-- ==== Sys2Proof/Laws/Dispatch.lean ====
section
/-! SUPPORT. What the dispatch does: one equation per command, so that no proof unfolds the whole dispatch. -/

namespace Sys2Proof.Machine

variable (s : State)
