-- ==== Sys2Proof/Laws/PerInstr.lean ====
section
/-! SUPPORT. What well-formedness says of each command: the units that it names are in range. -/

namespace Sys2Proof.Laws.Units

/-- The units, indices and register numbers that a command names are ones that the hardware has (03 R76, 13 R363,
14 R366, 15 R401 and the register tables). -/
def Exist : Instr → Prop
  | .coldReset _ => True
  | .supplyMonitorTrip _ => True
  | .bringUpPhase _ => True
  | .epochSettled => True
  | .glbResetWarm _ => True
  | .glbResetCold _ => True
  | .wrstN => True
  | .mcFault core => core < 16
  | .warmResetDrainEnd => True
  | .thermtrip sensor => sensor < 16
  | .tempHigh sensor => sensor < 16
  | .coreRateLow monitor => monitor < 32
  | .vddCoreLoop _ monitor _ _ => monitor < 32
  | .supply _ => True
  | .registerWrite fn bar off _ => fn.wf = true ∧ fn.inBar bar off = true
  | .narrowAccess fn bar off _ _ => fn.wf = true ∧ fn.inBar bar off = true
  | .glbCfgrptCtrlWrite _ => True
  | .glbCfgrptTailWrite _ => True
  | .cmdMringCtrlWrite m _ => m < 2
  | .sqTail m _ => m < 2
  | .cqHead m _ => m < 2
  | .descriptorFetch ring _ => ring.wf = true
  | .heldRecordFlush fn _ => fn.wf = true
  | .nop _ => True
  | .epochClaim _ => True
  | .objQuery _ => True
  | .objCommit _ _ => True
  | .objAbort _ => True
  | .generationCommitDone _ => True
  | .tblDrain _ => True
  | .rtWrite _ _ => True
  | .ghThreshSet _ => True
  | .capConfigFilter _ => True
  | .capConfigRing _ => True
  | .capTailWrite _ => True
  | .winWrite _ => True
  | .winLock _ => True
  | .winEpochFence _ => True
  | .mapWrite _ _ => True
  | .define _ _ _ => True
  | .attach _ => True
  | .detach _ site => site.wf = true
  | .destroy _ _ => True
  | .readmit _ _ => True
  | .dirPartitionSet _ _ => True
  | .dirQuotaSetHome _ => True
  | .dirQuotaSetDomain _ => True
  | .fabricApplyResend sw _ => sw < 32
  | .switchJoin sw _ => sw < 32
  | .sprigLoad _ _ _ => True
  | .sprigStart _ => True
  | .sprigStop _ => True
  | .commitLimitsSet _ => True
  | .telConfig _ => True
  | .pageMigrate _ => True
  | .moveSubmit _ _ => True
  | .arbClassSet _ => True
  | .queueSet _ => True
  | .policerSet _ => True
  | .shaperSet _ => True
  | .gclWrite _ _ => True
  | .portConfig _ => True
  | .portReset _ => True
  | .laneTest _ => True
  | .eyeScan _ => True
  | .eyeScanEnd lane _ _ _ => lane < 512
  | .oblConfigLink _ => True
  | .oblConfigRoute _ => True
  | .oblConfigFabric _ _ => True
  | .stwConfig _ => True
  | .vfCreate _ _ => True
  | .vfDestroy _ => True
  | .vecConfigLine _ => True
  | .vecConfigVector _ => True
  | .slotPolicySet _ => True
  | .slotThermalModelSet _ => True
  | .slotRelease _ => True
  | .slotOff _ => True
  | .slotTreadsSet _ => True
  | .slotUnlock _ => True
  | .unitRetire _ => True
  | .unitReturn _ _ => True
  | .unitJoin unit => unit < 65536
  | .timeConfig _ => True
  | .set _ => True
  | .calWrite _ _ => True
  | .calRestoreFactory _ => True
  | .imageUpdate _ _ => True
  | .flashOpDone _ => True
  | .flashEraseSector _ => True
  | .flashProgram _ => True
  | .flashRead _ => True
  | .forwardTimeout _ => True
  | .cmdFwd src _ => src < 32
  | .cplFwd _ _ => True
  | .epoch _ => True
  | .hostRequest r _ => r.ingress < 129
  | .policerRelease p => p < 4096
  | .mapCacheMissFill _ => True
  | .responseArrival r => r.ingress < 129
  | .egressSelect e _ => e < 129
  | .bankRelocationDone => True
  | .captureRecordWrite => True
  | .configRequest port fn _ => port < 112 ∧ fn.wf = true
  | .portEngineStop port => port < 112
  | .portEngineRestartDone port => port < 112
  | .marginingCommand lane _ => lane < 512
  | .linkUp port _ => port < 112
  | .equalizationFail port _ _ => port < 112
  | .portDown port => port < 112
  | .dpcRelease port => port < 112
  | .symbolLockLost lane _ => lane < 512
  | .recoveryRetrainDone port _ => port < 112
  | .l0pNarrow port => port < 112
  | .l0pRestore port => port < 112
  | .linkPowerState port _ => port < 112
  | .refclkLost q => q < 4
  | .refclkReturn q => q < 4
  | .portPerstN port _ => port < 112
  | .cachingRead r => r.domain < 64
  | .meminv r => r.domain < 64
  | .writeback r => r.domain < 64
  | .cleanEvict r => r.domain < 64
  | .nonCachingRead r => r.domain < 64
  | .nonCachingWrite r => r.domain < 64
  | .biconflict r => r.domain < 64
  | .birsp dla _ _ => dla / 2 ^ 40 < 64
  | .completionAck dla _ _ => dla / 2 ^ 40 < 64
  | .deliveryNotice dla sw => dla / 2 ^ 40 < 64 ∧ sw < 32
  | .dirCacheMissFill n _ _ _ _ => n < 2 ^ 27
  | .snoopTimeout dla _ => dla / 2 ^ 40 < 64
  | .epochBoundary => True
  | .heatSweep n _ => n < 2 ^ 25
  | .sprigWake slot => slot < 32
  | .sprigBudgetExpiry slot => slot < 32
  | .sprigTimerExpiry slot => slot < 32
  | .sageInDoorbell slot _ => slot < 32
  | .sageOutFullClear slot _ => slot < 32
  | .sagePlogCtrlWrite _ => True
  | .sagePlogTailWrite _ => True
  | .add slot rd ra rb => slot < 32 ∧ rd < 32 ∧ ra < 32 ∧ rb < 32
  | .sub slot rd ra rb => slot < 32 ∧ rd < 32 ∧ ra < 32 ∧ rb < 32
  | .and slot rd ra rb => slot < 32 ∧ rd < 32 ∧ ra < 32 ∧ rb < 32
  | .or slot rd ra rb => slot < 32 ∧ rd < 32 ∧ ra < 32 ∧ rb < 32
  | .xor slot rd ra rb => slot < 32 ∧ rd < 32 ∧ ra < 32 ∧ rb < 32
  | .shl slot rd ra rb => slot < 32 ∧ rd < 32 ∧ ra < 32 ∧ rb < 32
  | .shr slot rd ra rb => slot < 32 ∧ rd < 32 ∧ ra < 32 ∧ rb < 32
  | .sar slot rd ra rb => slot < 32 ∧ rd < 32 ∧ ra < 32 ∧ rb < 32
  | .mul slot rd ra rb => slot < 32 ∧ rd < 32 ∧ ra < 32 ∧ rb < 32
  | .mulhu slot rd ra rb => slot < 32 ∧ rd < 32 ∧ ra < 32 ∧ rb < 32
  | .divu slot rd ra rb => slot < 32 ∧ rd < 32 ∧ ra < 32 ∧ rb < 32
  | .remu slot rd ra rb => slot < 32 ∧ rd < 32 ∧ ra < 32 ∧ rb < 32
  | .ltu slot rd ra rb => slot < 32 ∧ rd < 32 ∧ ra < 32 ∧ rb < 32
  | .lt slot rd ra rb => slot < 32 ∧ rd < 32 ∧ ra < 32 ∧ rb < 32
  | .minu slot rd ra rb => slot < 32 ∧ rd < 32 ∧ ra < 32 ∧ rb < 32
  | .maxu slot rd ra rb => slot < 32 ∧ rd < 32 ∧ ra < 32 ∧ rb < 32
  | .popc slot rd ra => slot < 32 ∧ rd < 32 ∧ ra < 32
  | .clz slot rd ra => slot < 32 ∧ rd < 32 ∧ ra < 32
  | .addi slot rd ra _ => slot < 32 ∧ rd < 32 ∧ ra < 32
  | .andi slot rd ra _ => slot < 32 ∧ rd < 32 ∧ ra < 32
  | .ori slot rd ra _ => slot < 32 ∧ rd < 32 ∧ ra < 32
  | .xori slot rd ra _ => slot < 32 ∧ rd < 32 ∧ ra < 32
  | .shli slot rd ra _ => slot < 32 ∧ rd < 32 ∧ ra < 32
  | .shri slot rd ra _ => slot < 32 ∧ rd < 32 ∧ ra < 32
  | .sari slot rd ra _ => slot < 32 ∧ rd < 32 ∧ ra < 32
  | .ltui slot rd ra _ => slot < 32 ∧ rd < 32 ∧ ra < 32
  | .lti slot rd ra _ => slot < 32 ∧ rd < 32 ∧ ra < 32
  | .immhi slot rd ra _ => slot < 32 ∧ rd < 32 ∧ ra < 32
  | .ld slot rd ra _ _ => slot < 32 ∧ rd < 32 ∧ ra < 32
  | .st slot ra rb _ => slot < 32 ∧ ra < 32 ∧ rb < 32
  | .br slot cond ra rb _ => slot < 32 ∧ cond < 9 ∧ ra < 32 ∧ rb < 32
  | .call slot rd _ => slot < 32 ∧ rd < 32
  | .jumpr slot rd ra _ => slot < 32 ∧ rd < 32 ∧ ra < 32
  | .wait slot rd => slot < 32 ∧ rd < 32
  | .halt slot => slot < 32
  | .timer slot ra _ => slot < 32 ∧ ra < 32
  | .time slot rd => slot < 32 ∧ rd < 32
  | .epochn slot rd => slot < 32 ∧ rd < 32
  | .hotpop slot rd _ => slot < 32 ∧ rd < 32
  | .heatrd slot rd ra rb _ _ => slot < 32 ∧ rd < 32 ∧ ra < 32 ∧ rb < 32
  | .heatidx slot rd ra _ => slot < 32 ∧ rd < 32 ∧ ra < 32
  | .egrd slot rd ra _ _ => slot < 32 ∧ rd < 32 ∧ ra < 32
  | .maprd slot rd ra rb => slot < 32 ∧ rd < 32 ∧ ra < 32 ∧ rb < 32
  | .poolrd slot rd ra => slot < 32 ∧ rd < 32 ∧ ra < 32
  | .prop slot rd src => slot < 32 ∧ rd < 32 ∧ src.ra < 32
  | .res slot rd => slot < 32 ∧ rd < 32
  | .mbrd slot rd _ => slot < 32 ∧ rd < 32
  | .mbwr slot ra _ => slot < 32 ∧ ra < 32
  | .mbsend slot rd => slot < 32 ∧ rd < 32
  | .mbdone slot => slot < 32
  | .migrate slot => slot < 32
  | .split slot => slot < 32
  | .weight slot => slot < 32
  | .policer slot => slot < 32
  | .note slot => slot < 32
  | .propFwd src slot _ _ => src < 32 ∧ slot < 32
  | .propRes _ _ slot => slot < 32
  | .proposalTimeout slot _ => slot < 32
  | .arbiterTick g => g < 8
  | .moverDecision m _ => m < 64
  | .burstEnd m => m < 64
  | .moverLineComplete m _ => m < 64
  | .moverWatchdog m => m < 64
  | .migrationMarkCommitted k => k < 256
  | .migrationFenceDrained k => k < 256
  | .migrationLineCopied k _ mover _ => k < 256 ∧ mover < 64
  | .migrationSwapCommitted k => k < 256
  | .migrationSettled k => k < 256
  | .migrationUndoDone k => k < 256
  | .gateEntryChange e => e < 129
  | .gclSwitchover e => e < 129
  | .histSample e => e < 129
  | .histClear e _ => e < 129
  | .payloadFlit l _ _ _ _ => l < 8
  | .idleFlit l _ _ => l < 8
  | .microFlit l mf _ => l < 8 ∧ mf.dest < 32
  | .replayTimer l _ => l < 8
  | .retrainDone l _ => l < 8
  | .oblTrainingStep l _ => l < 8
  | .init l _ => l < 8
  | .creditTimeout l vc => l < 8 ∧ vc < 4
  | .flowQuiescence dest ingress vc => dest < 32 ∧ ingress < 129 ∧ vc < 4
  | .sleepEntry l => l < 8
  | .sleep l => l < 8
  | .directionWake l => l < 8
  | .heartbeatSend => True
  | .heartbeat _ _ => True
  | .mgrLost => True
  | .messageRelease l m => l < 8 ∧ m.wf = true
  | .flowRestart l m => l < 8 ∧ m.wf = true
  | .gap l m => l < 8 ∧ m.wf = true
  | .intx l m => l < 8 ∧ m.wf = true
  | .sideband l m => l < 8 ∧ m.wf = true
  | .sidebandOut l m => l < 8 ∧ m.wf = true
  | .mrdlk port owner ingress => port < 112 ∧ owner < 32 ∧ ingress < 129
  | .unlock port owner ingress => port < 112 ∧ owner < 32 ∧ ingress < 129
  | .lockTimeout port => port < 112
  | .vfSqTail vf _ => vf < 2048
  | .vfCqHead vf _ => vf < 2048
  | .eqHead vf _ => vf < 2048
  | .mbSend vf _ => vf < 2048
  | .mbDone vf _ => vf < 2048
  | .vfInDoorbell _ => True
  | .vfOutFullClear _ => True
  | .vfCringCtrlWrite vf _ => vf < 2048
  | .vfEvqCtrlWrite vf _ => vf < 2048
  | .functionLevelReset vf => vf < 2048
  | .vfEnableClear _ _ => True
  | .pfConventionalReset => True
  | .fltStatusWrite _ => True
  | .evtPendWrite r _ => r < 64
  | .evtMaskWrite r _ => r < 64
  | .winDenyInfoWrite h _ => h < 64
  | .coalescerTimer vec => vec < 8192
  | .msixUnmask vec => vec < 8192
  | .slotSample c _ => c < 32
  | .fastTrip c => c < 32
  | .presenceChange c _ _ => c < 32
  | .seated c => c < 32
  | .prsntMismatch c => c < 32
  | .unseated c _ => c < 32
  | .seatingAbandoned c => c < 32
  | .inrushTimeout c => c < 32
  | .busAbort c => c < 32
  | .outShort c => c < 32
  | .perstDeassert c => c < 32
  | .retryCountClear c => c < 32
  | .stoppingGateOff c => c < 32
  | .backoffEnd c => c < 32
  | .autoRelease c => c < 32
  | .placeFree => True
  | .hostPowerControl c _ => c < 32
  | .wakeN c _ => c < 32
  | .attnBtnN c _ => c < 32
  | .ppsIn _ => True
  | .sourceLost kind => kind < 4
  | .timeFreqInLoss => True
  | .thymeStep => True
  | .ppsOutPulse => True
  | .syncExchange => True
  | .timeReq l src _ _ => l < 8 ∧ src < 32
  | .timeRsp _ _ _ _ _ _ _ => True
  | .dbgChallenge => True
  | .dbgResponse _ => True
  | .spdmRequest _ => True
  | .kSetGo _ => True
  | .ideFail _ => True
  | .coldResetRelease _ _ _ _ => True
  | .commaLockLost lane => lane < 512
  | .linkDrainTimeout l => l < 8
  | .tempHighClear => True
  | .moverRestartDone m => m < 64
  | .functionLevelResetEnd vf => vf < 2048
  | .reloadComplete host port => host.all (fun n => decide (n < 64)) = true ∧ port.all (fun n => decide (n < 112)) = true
--- --- ---
- TASK INSTRUCTIONS:
Produce the lines from the top of the listing through the "monitor => monitor < 32" line exactly as they appear, with no additional output.

- SOLUTION TO THIS EXERCISE:
-- ==== Sys2Proof/Laws/Dispatch.lean ====
section
/-! SUPPORT. What the dispatch does: one equation per command, so that no proof unfolds the whole dispatch. -/

namespace Sys2Proof.Machine

variable (s : State)
-- ==== Sys2Proof/Laws/PerInstr.lean ====
section
/-! SUPPORT. What well-formedness says of each command: the units that it names are in range. -/

namespace Sys2Proof.Laws.Units

/-- The units, indices and register numbers that a command names are ones that the hardware has (03 R76, 13 R363,
14 R366, 15 R401 and the register tables). -/
def Exist : Instr → Prop
  | .coldReset _ => True
  | .supplyMonitorTrip _ => True
  | .bringUpPhase _ => True
  | .epochSettled => True
  | .glbResetWarm _ => True
  | .glbResetCold _ => True
  | .wrstN => True
  | .mcFault core => core < 16
  | .warmResetDrainEnd => True
  | .thermtrip sensor => sensor < 16
  | .tempHigh sensor => sensor < 16
  | .coreRateLow monitor => monitor < 32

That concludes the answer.